The federal Supplemental Security Income (SSI) program provides monthly payments to people who are blind, disabled, or age 65 or older with limited income and resources who meet eligibility criteria; blind or disabled children may also qualify. Federal benefits can be supplemented with state contributions; benefits vary by state and by recipient. Federal benefit maximums change yearly. In 2018 federal monthly maximums were $750 for an individual and $1,125 for a couple (SSA-SSI), with average benefits of $662 for children, $577 for adults, and $447 for elderly beneficiaries (SSA-Snapshot 2018). SSI incentivizes work by disregarding $1 out of every $2 earned over $65 for benefit calculation. Personal assets help determine eligibility; individuals cannot have countable resources above $2,000, and couples are limited to $3,000. Child recipients are assessed at age 18 to determine eligibility under adult standards (SSA-SSI). In most states, individuals eligible for SSI are eligible for Medicaid, and in 32 states and Washington DC Medicaid is automatically conferred (SSA-Medicaid).

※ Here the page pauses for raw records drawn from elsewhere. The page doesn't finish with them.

-- ==== Sys2Proof/Machine/HostPort.lean ====
section
/-! DEFINITION. The host port: host accesses to memory, the sealed ranges, the freezes, and the privileged window
(R290, R417, R420, R421). -/

namespace Sys2Proof.Machine

namespace State

/-! ## Sealed ranges (R421) -/

/-- A range (base, length) rounded out to multiples of 64 KiB. -/
def sealedAround (base n : Nat) : Nat × Nat :=
  let lo := base / 65536 * 65536
  (lo, (base + n + 65535) / 65536 * 65536 - lo)

/-- A range put into a list of ranges in the order of their bases. -/
def insertRange (r : Nat × Nat) : List (Nat × Nat) → List (Nat × Nat)
  | [] => [r]
  | x :: l => if r.1 ≤ x.1 then r :: x :: l else x :: insertRange r l

/-- The range from the first byte of one to the last of another. -/
def spanOf (a b : Nat × Nat) : Nat × Nat := (min a.1 b.1, max (a.1 + a.2) (b.1 + b.2) - min a.1 b.1)

/-- A range added to a list in the order of bases, its last first: it extends the last one where they touch. -/
def addRange (l : List (Nat × Nat)) (r : Nat × Nat) : List (Nat × Nat) :=
  match l with
  | x :: m => if r.1 ≤ x.1 + x.2 then spanOf x r :: m else r :: l
  | [] => [r]

/-- The neighbours from place `i` of a list made one range. -/
def bridge : List (Nat × Nat) → Nat → List (Nat × Nat)
  | a :: b :: l, 0 => spanOf a b :: l
  | a :: l, i + 1 => a :: bridge l i
  | l, _ => l

/-- The gaps between the neighbours of a list in the order of bases. -/
def gaps (l : List (Nat × Nat)) : List Nat := List.zipWith (fun (a b : Nat × Nat) => b.1 - (a.1 + a.2)) l l.tail

/-- A list of at most 16 ranges that hold those of a longer one: the closest neighbours become one; `n` bounds the steps. -/
def atMost16 : Nat → List (Nat × Nat) → List (Nat × Nat)
  | 0, l => l
  | n + 1, l => if l.length ≤ 16 then l else atMost16 n (bridge l ((gaps l).idxOf ((gaps l).min?.getD 0)))

/-- What the command processors seal: their firmware, and the group tables and core images of the resident contexts. -/
def sealedPieces (s : State) : List (Nat × Nat) :=
  s.board.sealed ++ (s.ctxs.map fun e =>
    sealedAround e.2.gtab 131072 :: (List.range e.2.cores).map fun j => sealedAround (e.2.image j) imageSize).flatten

/-- The 16 ranges that hold all of it (R421). Where it lies in more pieces, the spec does not say which ranges hold them: here
those closest together share one, with what lies between them (log 90). -/
def sealedRanges (s : State) : List (Nat × Nat) :=
  let l := (((s.sealedPieces.filter fun r => r.2 != 0).foldr insertRange []).foldl addRange []).reverse
  atMost16 l.length l

/-- Whether `n` bytes at `a` reach a sealed range. -/
def reachesSealed (s : State) (a n : Nat) : Bool :=
  s.sealedRanges.any fun r => decide (a < r.1 + r.2) && decide (r.1 < a + n)

/-! ## Host accesses (R290, R421) -/

/-- Whether the host port, which is on die 0, reaches the homes of `n` bytes: those of the other die across the link (R14). -/
def hostReaches (s : State) (a n : Nat) : Bool := (cut a n).all fun p => s.reaches .hostPort (s.siteOf p.1)

/-- A host write to device memory that the port refuses completes unperformed; the first one's address stays to be read
(R420, R421). -/
def refuseWrite (s : State) (a : Nat) : State :=
  { s with board := { s.board with sealedFirst := some (s.board.sealedFirst.getD a) } }.toHostBare

/-- A host write to device memory: none is performed while the port is frozen, and one that reaches a sealed range freezes it
(R233, R421). -/
def hostStore (s : State) (a : Nat) (l : List Byte) : State :=
  if !s.running ∨ 2 ^ 38 < a + l.length then s
  else if s.board.hostFrozen then s.refuseWrite a
  else if s.reachesSealed a l.length then
    ((({ s with board := { s.board with hostFrozen := true } }.refuseWrite a).addTelemetry 0 0x0A28 1).toHost 0 14
      (BitVec.ofNat 64 a))
  else if !s.hostReaches a l.length then s
  else (s.homeWrite 0 s.hostWriter (placed a l)).toHostBare

/-- The data of a host read joins its queue: that of a scalar access, of up to 8 bytes, is `PROMPT` (R341). -/
def answerHost (s : State) (n : Nat) (l : List Byte) : State :=
  if n ≤ 8 then s.toHostPrompt ⟨true, l⟩ else s.toHostBulk ⟨true, l⟩

/-- What a host read returns, on its way to the host (R341); poison is reported in place of bytes. -/
def hostLoad (s : State) (place n : Nat) : State :=
  match s.readHome place n .host with
  | (t, .ok l) => t.answerHost n l
  | (t, .error k) => (t.answerHost n []).toHost 0 2 (BitVec.ofNat 64 k)

/-! ## Freezes (R233, R421) -/

def clearHostFreeze (s : State) (v : Word) : State :=
  if v = 1 ∧ s.running then { s with board := { s.board with hostFrozen := false, sealedFirst := none } } else s

def clearSteFreeze (s : State) (k : Nat) (v : Word) : State :=
  if v = 1 ∧ s.running then s.setSte k { s.ste k with frozen := false } else s

def clearCopyFreeze (s : State) (c : Nat) (v : Word) : State :=
  if v = 1 ∧ s.running then s.setCore c { s.core c with copyFrozen := false } else s

/-! ## The privileged window (R420) -/

/-- The control ring of a die with a register of it written. -/
def setControlReg (s : State) (die i : Nat) (v : Word) : State :=
  let x := s.die die
  let r := x.control
  if i = 0 then s.setDie die { x with control := { r with base := v.toNat / 4096 * 4096, present := true } }
  else if i = 1 then s.setDie die { x with control := { r with n := field v 0 5 } }
  else if i = 2 then s.setDie die { x with control := { r with headAddr := v.toNat / 8 * 8 } }
  else if field v 0 16 < 2 ^ r.n then s.setDie die { x with control := { r with tail := field v 0 16 } }
  else s.toHost 0 3 v die

/-- A write in boot state 3: the reboot register, the recovery page register, and the recovery window. -/
def recoveryWrite (s : State) (off : Nat) (v : Word) : State :=
  if off = 0x8 then s.rebootOf v
  else if off = 0x20 then { s with board := { s.board with recoveryPage := v.extractLsb' 0 7 } }
  else if 0x80000 ≤ off ∧ off < 0x100000 then
    let at_ := s.board.recoveryPage.toNat * 2 ^ 19 + (off - 0x80000)
    { s with board := { s.board with
      recovery := (placed at_ (leBytes 8 v.toNat)).foldl (fun l e => Memory.put l e.1 e.2) s.board.recovery } }
  else s

/-- A write in boot state 2. -/
def runningWrite (s : State) (off : Nat) (v : Word) : State :=
  if off = 0x8 then s.rebootOf v
  else if off = 0x10 then s.clearHostFreeze v
  else if off = 0x20 then { s with board := { s.board with recoveryPage := v.extractLsb' 0 7 } }
  else if off = 0x30 then s.commitRollback v
  else if 0x100 ≤ off ∧ off < 0x180 then
    if (off - 0x100) % 0x40 < 0x20 then s.setControlReg ((off - 0x100) / 0x40) ((off - 0x100) % 0x40 / 8) v else s
  else if 0x200 ≤ off ∧ off < 0x220 then s.clearSteFreeze ((off - 0x200) / 8) v
  else if 0x400 ≤ off ∧ off < 0xC00 then s.clearCopyFreeze ((off - 0x400) / 8) v
  else if off = 0xD00 ∨ off = 0xD08 then s.stepTime ((off - 0xD00) / 8) v.toNat
  else if off = 0xD10 ∨ off = 0xD18 then
    let d := (off - 0xD10) / 8
    s.setDie d { s.die d with trate := v.extractLsb' 0 32 }
  else if 0x1000 ≤ off ∧ off < 0x1800 then
    let k := (off - 0x1000) / 0x200 * 64 + (off - 0x1000) % 0x200 / 8
    s.setRegulator k ((s.regulator k).write v)
  else s

/-- The unit that holds a register of the window (R14): where the table gives the register a die, a core, an engine or a stack, that
one or its die's command processor; else the host port. -/
def windowSite (off : Nat) : Site :=
  if 0x100 ≤ off ∧ off < 0x180 then .command ((off - 0x100) / 0x40)
  else if 0x200 ≤ off ∧ off < 0x220 then .ste ((off - 0x200) / 8)
  else if 0x400 ≤ off ∧ off < 0xC00 then .core ((off - 0x400) / 8)
  else if 0xD00 ≤ off ∧ off < 0xD20 then .command ((off - 0xD00) / 8 % 2)
  else if 0x1000 ≤ off ∧ off < 0x1800 then .slice (16 * ((off - 0x1000) / 0x200))
  else if 0x10000 ≤ off ∧ off < 0x20000 then .command ((off - 0x10000) / 0x8000)
  else if 0x20000 ≤ off ∧ off < 0x40000 then .command ((off - 0x20000) / 0x10000)
  else .hostPort

/-- An 8-byte host write to the privileged window, once the link has carried it where its register is one of die 1 (R14); an offset
that the table does not list is discarded. -/
def windowWrite (s : State) (off : Nat) (v : Word) : State :=
  if off % 8 ≠ 0 then s
  else if s.board.bootState = 3#4 then s.recoveryWrite off v
  else if s.running ∧ s.sends .hostPort (windowSite off) then s.runningWrite off v
  else s

/-- A bit as a register's value. -/
def bitWord (b : Bool) : Word := if b then 1 else 0

/-- What an 8-byte host read of the privileged window returns. -/
def windowRead (s : State) (off : Nat) : Word :=
  let b := s.board
  let recovery := b.bootState = 3#4
  if off % 8 ≠ 0 then 0
  else if off = 0 then b.bootState.setWidth 64 ||| (b.bootReason.setWidth 64 <<< 8)
  else if off = 0x20 then b.recoveryPage.setWidth 64
  else if recovery then
    if 0x80000 ≤ off ∧ off < 0x100000 then
      BitVec.ofNat 64 (Boot.nat b.recovery (b.recoveryPage.toNat * 2 ^ 19 + (off - 0x80000)) 8)
    else 0
  else if off = 0x10 then bitWord b.hostFrozen
  else if off = 0x18 then BitVec.ofNat 64 (b.sealedFirst.getD 0)
  else if 0x100 ≤ off ∧ off < 0x180 then
    let r := (s.die ((off - 0x100) / 0x40)).control
    match (off - 0x100) % 0x40 / 8 with
    | 0 => BitVec.ofNat 64 r.base
    | 1 => BitVec.ofNat 64 r.n
    | 2 => BitVec.ofNat 64 r.headAddr
    | _ => 0
  else if 0x200 ≤ off ∧ off < 0x220 then bitWord (s.ste ((off - 0x200) / 8)).frozen
  else if 0x400 ≤ off ∧ off < 0xC00 then bitWord (s.core ((off - 0x400) / 8)).copyFrozen
  else if 0xC00 ≤ off ∧ off < 0xD00 then
    let r := s.sealedRanges.getD ((off - 0xC00) / 16) (0, 0)
    BitVec.ofNat 64 (if off % 16 = 0 then r.1 else r.2)
  else if off = 0xD10 ∨ off = 0xD18 then (s.die ((off - 0xD10) / 8)).trate.setWidth 64
  else if 0x1000 ≤ off ∧ off < 0x1800 then
    (s.regulator ((off - 0x1000) / 0x200 * 64 + (off - 0x1000) % 0x200 / 8)).reg
  else if 0x10000 ≤ off ∧ off < 0x20000 then
    let o := (off - 0x10000) % 0x8000
    if o % 0x200 / 8 < 52 then s.bank ((off - 0x10000) / 0x8000) (o / 0x200) (o % 0x200 / 8) else 0
  else if 0x20000 ≤ off ∧ off < 0x40000 then
    SMap.get 0 (s.die ((off - 0x20000) / 0x10000)).telemetry ((off - 0x20000) % 0x10000)
  else 0

end State

/-- `HOST_WINDOW_WRITE` (R420). -/
def execHostWindowWrite (off : Nat) (v : Word) (s : State) : Out := .next (s.windowWrite off v)

/-- `HOST_PORT_FREEZE_CLEAR` (R421). -/
def execHostPortFreezeClear (v : Word) (s : State) : Out := .next (s.clearHostFreeze v)

/-- `STE_FREEZE_CLEAR` (R233, R421). -/
def execSteFreezeClear (k : Nat) (v : Word) (s : State) : Out := agent (decide (k < 4)) (if s.sends .hostPort (.ste k) then s.clearSteFreeze k v else s)

/-- `COPY_ENGINE_FREEZE_CLEAR` (R233, R421). -/
def execCopyEngineFreezeClear (core : Nat) (v : Word) (s : State) : Out := ofCore core (if s.sends .hostPort (.core core) then s.clearCopyFreeze core v else s)

/-- `HOST_WRITE` (R290, R421): to device memory, or the host's write of its own memory. -/
def execHostWrite (space : HostSpace) (addr : Nat) (bytes : List Byte) (s : State) : Out :=
  .next (match space with
    | .device => s.hostStore addr bytes
    | .host => if addr + bytes.length ≤ 2 ^ 48 then s.homeWrite 0 s.hostWriter (placed (hostPlace addr) bytes) else s)

/-- `HOST_READ` (R290). -/
def execHostRead (space : HostSpace) (addr n : Nat) (s : State) : Out :=
  .next (match space with
    | .device => if s.running ∧ addr + n ≤ 2 ^ 38 ∧ s.hostReaches addr n then s.hostLoad addr n else s
    | .host => if addr + n ≤ 2 ^ 48 then s.hostLoad (hostPlace addr) n else s)

end Sys2Proof.Machine
end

Expected Beneficial Outcomes

Increased income
Reduced poverty
Improved well-being
Increased access to care

Evidence of Effectiveness

Increasing Supplemental Security Income (SSI) benefit levels is a suggested strategy to reduce poverty among senior citizens aged 65 and older, and adults and children who are blind or have severe disabilities (CBPP-SSI 2014). Available analysis indicates SSI brings some recipients and their families above the poverty line (SSA-Stegman Bailey 2015). Benefits raise half of child beneficiaries out of poverty, and bring some of the poorest recipients above 50% of the poverty line (CBPP-Romig 2017). However, at current benefit levels, SSI may not alleviate material hardship (Ghosh 2015) or food insecurity for families with children with disabilities (Rose-Jacobs 2016).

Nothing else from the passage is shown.